= HOW TO COMPLETE THIS TASK =
Your task is to copy the stretch of lines in the records below that begins with the line containing "(s.bumpBy k v).acq = s.acq := rfl" and ends with the line containing "(s.bumpBy k v).img = s.img := rfl", exactly as written, with nothing added.

-----

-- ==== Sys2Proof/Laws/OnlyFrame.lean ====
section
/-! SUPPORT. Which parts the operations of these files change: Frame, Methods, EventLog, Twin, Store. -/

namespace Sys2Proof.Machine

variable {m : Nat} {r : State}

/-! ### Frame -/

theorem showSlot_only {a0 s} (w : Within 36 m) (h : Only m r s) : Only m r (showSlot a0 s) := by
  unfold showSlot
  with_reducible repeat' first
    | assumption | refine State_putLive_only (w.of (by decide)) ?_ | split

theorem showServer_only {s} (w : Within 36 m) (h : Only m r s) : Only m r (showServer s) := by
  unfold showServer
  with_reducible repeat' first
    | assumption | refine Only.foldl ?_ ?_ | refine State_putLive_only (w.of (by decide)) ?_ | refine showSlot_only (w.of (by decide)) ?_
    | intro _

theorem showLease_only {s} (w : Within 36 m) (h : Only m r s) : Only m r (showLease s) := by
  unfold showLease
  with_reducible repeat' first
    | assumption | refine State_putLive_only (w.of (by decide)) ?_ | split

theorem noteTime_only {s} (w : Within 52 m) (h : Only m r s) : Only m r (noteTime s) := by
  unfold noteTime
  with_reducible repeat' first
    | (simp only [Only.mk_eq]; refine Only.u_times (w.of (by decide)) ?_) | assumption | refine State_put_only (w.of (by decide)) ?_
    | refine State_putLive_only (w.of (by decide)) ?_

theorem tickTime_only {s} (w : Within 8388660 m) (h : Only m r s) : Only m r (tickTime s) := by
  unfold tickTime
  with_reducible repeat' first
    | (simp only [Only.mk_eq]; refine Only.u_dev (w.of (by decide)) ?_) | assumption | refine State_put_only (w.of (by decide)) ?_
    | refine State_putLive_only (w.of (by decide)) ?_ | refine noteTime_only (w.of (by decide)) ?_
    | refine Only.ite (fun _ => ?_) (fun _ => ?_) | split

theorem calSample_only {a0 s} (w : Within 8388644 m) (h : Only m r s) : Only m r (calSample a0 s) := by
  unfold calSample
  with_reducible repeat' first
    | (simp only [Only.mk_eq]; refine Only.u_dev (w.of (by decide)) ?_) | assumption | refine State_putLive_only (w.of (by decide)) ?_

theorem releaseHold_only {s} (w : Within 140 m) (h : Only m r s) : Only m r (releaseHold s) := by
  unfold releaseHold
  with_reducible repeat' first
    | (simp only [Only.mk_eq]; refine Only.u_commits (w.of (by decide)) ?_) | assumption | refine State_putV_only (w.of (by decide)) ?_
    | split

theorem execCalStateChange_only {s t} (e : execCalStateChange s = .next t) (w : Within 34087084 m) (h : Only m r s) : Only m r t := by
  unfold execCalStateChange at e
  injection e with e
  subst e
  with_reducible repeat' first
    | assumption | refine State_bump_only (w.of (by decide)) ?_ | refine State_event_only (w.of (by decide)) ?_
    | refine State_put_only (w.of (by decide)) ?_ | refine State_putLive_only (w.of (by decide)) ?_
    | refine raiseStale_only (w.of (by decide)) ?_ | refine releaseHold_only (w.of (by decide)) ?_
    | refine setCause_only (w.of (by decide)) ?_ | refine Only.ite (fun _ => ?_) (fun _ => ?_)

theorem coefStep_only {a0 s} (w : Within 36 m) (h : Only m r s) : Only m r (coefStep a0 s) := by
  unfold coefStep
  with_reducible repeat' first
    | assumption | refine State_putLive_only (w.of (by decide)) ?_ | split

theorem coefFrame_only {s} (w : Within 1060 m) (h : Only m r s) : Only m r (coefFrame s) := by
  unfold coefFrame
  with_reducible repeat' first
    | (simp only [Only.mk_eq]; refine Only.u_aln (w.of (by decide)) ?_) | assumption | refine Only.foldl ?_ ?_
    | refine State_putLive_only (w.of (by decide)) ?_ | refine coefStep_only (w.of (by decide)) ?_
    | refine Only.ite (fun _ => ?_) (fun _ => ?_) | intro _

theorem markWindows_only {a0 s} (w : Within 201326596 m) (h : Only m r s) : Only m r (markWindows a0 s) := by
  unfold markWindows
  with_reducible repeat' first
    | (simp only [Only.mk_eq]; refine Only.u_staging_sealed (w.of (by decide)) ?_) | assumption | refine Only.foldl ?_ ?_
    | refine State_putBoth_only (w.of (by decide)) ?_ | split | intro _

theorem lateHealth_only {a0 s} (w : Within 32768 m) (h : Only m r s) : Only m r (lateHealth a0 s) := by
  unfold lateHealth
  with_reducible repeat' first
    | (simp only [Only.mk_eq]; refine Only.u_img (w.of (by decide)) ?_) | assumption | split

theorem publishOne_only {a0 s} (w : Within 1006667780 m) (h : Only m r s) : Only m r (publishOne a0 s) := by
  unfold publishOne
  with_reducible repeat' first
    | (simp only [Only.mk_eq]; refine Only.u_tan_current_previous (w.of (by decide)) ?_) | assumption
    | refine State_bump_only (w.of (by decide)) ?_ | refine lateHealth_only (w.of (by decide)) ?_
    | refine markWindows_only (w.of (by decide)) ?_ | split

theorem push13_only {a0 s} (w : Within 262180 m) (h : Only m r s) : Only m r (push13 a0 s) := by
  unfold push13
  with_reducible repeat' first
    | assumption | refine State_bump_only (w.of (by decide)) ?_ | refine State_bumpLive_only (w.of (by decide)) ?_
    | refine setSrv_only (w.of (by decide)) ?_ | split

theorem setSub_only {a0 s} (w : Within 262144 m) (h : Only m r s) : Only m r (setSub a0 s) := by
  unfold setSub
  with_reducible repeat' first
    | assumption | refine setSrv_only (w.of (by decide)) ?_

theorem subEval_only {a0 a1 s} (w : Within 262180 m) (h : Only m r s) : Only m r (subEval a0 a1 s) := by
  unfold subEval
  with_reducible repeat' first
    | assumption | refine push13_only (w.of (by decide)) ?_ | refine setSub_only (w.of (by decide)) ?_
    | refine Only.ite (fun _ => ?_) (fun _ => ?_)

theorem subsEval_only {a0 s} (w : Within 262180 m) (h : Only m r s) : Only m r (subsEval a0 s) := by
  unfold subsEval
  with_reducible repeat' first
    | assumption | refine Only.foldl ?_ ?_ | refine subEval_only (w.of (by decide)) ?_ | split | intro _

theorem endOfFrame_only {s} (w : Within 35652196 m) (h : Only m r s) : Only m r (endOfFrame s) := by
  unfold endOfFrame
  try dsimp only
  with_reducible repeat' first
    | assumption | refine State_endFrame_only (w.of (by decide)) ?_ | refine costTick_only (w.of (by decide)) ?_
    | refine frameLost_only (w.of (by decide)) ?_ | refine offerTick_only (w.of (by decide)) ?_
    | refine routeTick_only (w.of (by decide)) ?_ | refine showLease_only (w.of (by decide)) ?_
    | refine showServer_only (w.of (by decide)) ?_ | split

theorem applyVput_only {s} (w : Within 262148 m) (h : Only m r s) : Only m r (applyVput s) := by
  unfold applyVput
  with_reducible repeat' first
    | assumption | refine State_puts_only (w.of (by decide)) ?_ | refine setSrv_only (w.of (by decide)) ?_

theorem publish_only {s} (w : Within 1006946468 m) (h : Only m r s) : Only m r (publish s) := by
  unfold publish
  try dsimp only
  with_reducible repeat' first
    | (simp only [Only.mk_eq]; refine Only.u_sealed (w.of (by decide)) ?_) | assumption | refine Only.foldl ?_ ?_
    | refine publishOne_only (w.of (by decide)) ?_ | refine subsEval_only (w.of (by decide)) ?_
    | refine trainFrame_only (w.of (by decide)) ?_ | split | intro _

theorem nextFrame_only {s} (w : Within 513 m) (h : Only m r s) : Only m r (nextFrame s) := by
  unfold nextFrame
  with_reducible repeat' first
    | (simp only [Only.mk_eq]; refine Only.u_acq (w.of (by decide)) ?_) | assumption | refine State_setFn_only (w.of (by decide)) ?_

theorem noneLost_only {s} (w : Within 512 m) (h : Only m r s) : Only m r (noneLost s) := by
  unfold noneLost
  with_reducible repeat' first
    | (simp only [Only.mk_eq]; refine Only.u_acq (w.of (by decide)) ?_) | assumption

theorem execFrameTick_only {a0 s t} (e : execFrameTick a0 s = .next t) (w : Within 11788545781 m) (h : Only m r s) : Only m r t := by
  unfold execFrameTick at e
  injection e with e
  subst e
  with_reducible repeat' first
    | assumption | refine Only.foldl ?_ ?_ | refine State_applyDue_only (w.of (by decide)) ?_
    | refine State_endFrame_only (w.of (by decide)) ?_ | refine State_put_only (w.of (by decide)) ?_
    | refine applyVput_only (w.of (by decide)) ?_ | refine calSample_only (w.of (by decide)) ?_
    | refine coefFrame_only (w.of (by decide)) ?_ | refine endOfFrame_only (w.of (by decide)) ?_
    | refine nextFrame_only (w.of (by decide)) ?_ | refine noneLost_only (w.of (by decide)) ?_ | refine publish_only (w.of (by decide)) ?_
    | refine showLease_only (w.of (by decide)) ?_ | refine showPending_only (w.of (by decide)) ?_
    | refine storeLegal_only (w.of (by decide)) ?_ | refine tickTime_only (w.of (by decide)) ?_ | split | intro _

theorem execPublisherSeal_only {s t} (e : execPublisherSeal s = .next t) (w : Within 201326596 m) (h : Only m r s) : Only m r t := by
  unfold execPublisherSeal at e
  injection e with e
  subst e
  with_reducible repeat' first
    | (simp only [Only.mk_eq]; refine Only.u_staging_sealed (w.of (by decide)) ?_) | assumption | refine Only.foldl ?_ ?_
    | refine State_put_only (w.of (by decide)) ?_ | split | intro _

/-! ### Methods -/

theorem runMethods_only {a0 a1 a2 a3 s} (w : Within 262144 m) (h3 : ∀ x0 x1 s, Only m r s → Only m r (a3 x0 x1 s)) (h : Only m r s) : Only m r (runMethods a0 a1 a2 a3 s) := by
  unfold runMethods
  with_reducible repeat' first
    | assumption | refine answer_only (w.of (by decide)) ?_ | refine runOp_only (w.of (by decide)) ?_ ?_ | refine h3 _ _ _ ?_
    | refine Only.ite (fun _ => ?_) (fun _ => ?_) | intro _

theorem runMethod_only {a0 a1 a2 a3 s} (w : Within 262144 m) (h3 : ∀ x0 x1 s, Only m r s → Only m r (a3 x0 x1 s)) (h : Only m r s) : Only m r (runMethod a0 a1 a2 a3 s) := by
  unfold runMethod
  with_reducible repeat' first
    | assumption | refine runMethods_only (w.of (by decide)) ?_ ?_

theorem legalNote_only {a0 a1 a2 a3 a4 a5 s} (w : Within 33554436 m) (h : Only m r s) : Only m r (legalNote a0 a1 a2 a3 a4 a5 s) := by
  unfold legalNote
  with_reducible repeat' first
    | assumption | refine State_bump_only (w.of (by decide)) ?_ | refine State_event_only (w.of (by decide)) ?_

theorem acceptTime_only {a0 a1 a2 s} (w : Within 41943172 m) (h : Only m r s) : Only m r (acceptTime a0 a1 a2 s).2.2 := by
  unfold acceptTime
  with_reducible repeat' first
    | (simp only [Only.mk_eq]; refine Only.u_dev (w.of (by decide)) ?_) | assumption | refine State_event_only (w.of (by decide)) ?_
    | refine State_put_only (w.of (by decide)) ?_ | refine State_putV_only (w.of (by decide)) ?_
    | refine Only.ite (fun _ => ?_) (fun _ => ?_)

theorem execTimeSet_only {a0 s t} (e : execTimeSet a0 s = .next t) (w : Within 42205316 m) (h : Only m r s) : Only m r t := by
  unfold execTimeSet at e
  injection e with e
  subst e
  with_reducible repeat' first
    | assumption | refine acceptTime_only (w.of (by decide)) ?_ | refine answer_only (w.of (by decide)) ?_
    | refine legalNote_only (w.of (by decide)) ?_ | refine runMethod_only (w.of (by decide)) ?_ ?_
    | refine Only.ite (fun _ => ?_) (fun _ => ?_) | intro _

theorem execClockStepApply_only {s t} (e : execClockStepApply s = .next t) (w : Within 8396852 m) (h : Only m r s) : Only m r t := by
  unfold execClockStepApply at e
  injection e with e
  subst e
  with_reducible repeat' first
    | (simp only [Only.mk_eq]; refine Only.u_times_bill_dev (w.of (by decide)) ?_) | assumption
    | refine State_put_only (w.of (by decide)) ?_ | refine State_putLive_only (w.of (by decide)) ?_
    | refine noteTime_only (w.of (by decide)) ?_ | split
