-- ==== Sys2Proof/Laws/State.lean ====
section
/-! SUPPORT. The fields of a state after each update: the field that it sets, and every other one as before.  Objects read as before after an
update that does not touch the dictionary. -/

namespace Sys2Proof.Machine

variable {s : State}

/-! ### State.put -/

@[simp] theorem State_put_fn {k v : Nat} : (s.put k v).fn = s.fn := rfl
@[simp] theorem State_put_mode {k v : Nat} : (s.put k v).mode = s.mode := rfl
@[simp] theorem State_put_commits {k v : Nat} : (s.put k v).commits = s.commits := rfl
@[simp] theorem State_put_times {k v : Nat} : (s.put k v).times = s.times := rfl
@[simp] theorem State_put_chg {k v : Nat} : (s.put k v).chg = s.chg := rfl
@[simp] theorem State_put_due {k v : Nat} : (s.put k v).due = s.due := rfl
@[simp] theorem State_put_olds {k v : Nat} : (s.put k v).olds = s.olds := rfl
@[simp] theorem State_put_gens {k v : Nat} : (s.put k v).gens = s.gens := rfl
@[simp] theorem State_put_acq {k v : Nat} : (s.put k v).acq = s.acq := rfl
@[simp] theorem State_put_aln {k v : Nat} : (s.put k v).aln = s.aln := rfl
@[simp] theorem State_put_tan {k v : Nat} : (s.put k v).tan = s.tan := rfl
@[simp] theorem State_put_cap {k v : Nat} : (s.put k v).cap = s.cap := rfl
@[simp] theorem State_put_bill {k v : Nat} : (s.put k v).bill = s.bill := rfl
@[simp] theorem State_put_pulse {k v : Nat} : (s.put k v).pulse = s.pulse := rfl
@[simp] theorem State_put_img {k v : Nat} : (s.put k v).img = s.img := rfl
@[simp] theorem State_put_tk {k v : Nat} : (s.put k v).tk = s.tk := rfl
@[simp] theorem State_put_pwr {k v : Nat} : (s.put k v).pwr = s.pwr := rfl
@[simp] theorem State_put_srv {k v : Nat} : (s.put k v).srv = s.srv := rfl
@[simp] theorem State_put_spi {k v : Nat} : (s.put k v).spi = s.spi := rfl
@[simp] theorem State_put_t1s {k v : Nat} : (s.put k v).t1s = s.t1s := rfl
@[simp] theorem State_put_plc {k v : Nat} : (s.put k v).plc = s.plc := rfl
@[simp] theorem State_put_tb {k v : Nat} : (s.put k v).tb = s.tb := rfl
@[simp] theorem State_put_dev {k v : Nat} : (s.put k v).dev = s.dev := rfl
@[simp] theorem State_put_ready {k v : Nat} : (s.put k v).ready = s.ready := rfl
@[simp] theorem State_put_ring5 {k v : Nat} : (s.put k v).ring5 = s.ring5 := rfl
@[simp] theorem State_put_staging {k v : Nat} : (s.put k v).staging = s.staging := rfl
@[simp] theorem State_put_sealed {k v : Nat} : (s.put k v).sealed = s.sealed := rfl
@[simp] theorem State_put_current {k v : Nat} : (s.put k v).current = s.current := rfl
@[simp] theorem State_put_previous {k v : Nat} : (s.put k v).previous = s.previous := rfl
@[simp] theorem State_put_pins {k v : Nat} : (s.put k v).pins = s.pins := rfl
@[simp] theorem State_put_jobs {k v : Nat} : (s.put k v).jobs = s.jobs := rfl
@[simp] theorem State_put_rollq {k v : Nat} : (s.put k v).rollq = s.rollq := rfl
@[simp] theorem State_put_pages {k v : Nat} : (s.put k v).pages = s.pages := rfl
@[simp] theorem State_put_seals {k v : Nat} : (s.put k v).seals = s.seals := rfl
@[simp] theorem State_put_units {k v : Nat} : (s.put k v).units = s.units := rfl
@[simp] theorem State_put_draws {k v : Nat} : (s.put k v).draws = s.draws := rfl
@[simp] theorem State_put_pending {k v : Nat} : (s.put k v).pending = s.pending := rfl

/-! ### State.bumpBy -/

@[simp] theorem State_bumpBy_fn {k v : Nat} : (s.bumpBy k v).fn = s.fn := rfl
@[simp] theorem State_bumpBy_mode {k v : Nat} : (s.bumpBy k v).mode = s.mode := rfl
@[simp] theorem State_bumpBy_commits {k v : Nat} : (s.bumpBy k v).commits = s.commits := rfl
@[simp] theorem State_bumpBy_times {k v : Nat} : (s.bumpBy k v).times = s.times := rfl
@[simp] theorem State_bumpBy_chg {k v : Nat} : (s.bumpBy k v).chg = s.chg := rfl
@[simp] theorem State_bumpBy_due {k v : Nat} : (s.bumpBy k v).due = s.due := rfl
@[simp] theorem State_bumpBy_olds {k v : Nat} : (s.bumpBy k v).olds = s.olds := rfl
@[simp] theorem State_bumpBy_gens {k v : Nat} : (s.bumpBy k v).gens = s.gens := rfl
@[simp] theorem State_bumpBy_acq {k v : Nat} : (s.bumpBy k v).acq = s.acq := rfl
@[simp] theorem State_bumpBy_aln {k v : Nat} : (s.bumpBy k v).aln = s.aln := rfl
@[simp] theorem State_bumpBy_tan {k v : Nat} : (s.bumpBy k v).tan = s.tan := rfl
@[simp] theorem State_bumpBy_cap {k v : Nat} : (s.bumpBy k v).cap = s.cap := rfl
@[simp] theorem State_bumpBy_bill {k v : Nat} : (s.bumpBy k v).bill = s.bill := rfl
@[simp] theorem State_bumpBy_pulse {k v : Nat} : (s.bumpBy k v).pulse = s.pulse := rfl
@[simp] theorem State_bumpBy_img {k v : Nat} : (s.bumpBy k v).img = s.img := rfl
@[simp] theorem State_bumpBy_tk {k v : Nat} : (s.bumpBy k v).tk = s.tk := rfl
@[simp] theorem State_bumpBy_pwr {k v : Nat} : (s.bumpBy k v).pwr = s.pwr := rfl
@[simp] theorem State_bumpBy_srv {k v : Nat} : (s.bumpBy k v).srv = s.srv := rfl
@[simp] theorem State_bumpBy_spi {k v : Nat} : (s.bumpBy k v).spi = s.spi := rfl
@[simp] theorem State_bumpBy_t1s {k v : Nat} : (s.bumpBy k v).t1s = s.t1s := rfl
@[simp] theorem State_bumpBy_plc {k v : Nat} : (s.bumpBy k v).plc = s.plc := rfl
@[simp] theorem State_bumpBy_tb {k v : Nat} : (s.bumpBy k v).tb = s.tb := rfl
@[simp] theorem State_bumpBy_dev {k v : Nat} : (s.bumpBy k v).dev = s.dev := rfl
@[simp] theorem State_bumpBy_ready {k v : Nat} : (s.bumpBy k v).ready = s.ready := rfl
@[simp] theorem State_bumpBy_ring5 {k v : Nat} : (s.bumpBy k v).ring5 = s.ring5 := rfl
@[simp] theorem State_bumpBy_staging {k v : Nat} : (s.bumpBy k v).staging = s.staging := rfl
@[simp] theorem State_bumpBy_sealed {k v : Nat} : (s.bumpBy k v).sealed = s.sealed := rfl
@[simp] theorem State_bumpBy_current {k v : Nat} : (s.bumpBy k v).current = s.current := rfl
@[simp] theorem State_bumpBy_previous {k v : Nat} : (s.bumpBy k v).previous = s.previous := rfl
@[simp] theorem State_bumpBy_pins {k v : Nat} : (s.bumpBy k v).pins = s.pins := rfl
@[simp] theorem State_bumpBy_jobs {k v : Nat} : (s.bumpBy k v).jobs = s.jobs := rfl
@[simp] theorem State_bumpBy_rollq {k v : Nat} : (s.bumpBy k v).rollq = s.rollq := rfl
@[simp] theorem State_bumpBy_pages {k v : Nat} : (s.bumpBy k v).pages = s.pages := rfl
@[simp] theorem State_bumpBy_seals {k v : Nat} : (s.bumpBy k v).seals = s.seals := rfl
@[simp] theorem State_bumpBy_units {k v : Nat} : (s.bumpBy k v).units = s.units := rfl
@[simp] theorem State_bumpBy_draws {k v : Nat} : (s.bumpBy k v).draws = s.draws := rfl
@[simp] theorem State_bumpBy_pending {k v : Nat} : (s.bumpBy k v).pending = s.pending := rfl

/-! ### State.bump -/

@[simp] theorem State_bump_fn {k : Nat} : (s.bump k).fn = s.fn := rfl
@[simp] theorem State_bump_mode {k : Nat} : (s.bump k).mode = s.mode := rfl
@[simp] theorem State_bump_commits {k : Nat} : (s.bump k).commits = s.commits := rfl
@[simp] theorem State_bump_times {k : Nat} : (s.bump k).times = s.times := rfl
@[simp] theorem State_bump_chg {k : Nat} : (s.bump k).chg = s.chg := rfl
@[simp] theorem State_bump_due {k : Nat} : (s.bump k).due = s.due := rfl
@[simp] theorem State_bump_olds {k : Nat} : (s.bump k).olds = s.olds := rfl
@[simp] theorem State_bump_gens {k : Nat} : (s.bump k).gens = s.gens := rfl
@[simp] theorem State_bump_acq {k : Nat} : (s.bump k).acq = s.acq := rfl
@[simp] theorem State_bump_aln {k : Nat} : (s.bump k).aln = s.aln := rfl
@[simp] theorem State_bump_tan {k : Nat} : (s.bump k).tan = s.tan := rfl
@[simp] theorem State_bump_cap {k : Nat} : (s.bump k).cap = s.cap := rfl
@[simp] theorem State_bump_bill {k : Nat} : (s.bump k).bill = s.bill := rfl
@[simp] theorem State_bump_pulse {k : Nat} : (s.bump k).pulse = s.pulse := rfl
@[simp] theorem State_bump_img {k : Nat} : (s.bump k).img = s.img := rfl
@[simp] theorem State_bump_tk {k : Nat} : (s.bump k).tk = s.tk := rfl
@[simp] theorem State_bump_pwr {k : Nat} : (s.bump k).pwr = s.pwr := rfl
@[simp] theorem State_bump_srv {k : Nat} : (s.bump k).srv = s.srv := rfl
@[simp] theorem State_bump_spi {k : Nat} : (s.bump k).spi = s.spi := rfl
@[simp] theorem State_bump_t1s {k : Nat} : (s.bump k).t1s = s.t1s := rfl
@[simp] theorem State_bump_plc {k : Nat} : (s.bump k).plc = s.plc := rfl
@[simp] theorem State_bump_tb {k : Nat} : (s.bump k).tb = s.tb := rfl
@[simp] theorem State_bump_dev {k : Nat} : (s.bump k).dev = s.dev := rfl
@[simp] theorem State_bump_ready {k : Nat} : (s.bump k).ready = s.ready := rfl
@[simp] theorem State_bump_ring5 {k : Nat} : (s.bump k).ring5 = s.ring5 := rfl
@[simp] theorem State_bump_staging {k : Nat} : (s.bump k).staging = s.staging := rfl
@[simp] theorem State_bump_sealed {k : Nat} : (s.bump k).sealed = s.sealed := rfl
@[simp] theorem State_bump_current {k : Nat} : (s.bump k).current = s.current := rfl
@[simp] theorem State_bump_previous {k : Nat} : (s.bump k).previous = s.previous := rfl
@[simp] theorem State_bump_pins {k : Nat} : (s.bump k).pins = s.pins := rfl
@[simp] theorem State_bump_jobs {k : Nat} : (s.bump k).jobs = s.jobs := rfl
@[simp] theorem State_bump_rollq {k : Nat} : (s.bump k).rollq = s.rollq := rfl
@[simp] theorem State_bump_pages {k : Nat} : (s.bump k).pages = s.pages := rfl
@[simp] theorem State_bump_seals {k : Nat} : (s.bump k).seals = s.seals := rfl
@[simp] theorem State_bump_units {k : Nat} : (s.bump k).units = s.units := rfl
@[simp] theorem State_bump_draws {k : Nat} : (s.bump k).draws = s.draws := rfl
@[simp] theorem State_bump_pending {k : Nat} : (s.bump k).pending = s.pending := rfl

-----

= RESULT OF THIS TASK =
@[simp] theorem State_bumpBy_acq {k v : Nat} : (s.bumpBy k v).acq = s.acq := rfl
@[simp] theorem State_bumpBy_aln {k v : Nat} : (s.bumpBy k v).aln = s.aln := rfl
@[simp] theorem State_bumpBy_tan {k v : Nat} : (s.bumpBy k v).tan = s.tan := rfl
@[simp] theorem State_bumpBy_cap {k v : Nat} : (s.bumpBy k v).cap = s.cap := rfl
@[simp] theorem State_bumpBy_bill {k v : Nat} : (s.bumpBy k v).bill = s.bill := rfl
@[simp] theorem State_bumpBy_pulse {k v : Nat} : (s.bumpBy k v).pulse = s.pulse := rfl
@[simp] theorem State_bumpBy_img {k v : Nat} : (s.bumpBy k v).img = s.img := rfl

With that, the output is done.